→ Task objective: Could you set down every record exactly as it appears?

→ Source material:
/-! ### The Take Engine and the outbound queues -/

@[simp] theorem State.changeControl_rls (new : Control) (c : ControlCause) (k : Nat) (s : State) : (s.changeControl new c k).rls = s.rls := by
  unfold State.changeControl
  simp
@[simp] theorem State.changeControl_fck (new : Control) (c : ControlCause) (k : Nat) (s : State) : (s.changeControl new c k).fck = s.fck := by
  unfold State.changeControl
  simp
@[simp] theorem State.changeControl_tmc (new : Control) (c : ControlCause) (k : Nat) (s : State) : (s.changeControl new c k).tmc = s.tmc := by
  unfold State.changeControl
  simp
@[simp] theorem State.changeControl_fsc (new : Control) (c : ControlCause) (k : Nat) (s : State) : (s.changeControl new c k).fsc = s.fsc := by
  unfold State.changeControl
  simp
@[simp] theorem State.changeControl_lne (new : Control) (c : ControlCause) (k : Nat) (s : State) : (s.changeControl new c k).lne = s.lne := by
  unfold State.changeControl
  simp
@[simp] theorem State.changeControl_pcu (new : Control) (c : ControlCause) (k : Nat) (s : State) : (s.changeControl new c k).pcu = s.pcu := by
  unfold State.changeControl
  simp
@[simp] theorem State.changeControl_sul (new : Control) (c : ControlCause) (k : Nat) (s : State) : (s.changeControl new c k).sul = s.sul := by
  unfold State.changeControl
  simp
@[simp] theorem State.changeControl_pulseRest (new : Control) (c : ControlCause) (k : Nat) (s : State) : (s.changeControl new c k).pulseRest = s.pulseRest := by
  unfold State.changeControl
  simp
@[simp] theorem State.changeControl_pending (new : Control) (c : ControlCause) (k : Nat) (s : State) : (s.changeControl new c k).pending = s.pending := by
  unfold State.changeControl
  simp


/-! ### A request at the port (R168, R169) -/

/-- What becomes of a request: discarded while RESTARTING or STARTING, counted while the port is occupied, and
otherwise answered with the reply of its owning block. -/
theorem State.request_cases (code : Byte) (f : State → Reply) (s : State) :
    (s.portTaking = .discarded ∧ s.request code f = s) ∨
    (s.portTaking = .overrun ∧ s.request code f = s.overrun) ∨
    (s.portTaking = .taken ∧ s.request code f =
      (f s).state.setEqp ((f s).state.eqp.offer code (f s).result (if (f s).result = .done then (f s).fields else []))) := by
  unfold State.request
  cases h : s.portTaking <;> simp

/-- The port takes a request exactly while the part runs and the port is IDLE or RECEIVING. -/
theorem State.portTaking_taken (s : State) :
    s.portTaking = .taken ↔ s.running = true ∧ (s.eqp.port = .idle ∨ s.eqp.port = .receiving) := by
  unfold State.portTaking
  cases s.running <;> cases s.eqp.port <;> simp

theorem State.portTaking_of_ready {s : State} (h : s.portReady) : s.portTaking = .taken :=
  s.portTaking_taken.2 ⟨h.1, .inl h.2⟩

/-- A request taken and refused with `r`: only the port changes (R10, R169). -/
theorem State.request_refuse {s : State} (h : s.portReady) {code : Byte} {f : State → Reply} {r : Result}
    (hf : f s = s.refuse r) (hr : r ≠ .done) :
    s.request code f = s.setEqp (s.eqp.offer code r []) := by
  have := State.portTaking_of_ready h
  simp [State.request, this, hf, State.refuse, hr]

/-- A request taken and completed DONE in the state `t` (R169). -/
theorem State.request_done {s t : State} (h : s.portReady) {code : Byte} {f : State → Reply} {fields : List Byte}
    (hf : f s = t.done fields) :
    s.request code f = t.setEqp (t.eqp.offer code .done fields) := by
  have := State.portTaking_of_ready h
  simp [State.request, this, hf, State.done]

end Sys2Proof.Machine
end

→ Solution to the exercise:
/-! ### The Take Engine and the outbound queues -/

@[simp] theorem State.changeControl_rls (new : Control) (c : ControlCause) (k : Nat) (s : State) : (s.changeControl new c k).rls = s.rls := by
  unfold State.changeControl
  simp
@[simp] theorem State.changeControl_fck (new : Control) (c : ControlCause) (k : Nat) (s : State) : (s.changeControl new c k).fck = s.fck := by
  unfold State.changeControl
  simp
@[simp] theorem State.changeControl_tmc (new : Control) (c : ControlCause) (k : Nat) (s : State) : (s.changeControl new c k).tmc = s.tmc := by
  unfold State.changeControl
  simp
@[simp] theorem State.changeControl_fsc (new : Control) (c : ControlCause) (k : Nat) (s : State) : (s.changeControl new c k).fsc = s.fsc := by
  unfold State.changeControl
  simp
@[simp] theorem State.changeControl_lne (new : Control) (c : ControlCause) (k : Nat) (s : State) : (s.changeControl new c k).lne = s.lne := by
  unfold State.changeControl
  simp
@[simp] theorem State.changeControl_pcu (new : Control) (c : ControlCause) (k : Nat) (s : State) : (s.changeControl new c k).pcu = s.pcu := by
  unfold State.changeControl
  simp
@[simp] theorem State.changeControl_sul (new : Control) (c : ControlCause) (k : Nat) (s : State) : (s.changeControl new c k).sul = s.sul := by
  unfold State.changeControl
  simp
@[simp] theorem State.changeControl_pulseRest (new : Control) (c : ControlCause) (k : Nat) (s : State) : (s.changeControl new c k).pulseRest = s.pulseRest := by
  unfold State.changeControl
  simp
@[simp] theorem State.changeControl_pending (new : Control) (c : ControlCause) (k : Nat) (s : State) : (s.changeControl new c k).pending = s.pending := by
  unfold State.changeControl
  simp


/-! ### A request at the port (R168, R169) -/

/-- What becomes of a request: discarded while RESTARTING or STARTING, counted while the port is occupied, and
otherwise answered with the reply of its owning block. -/
theorem State.request_cases (code : Byte) (f : State → Reply) (s : State) :
    (s.portTaking = .discarded ∧ s.request code f = s) ∨
    (s.portTaking = .overrun ∧ s.request code f = s.overrun) ∨
    (s.portTaking = .taken ∧ s.request code f =
      (f s).state.setEqp ((f s).state.eqp.offer code (f s).result (if (f s).result = .done then (f s).fields else []))) := by
  unfold State.request
  cases h : s.portTaking <;> simp

/-- The port takes a request exactly while the part runs and the port is IDLE or RECEIVING. -/
theorem State.portTaking_taken (s : State) :
    s.portTaking = .taken ↔ s.running = true ∧ (s.eqp.port = .idle ∨ s.eqp.port = .receiving) := by
  unfold State.portTaking
  cases s.running <;> cases s.eqp.port <;> simp

theorem State.portTaking_of_ready {s : State} (h : s.portReady) : s.portTaking = .taken :=
  s.portTaking_taken.2 ⟨h.1, .inl h.2⟩

/-- A request taken and refused with `r`: only the port changes (R10, R169). -/
theorem State.request_refuse {s : State} (h : s.portReady) {code : Byte} {f : State → Reply} {r : Result}
    (hf : f s = s.refuse r) (hr : r ≠ .done) :
    s.request code f = s.setEqp (s.eqp.offer code r []) := by
  have := State.portTaking_of_ready h
  simp [State.request, this, hf, State.refuse, hr]

/-- A request taken and completed DONE in the state `t` (R169). -/
theorem State.request_done {s t : State} (h : s.portReady) {code : Byte} {f : State → Reply} {fields : List Byte}
    (hf : f s = t.done fields) :
    s.request code f = t.setEqp (t.eqp.offer code .done fields) := by
  have := State.portTaking_of_ready h
  simp [State.request, this, hf, State.done]

end Sys2Proof.Machine
end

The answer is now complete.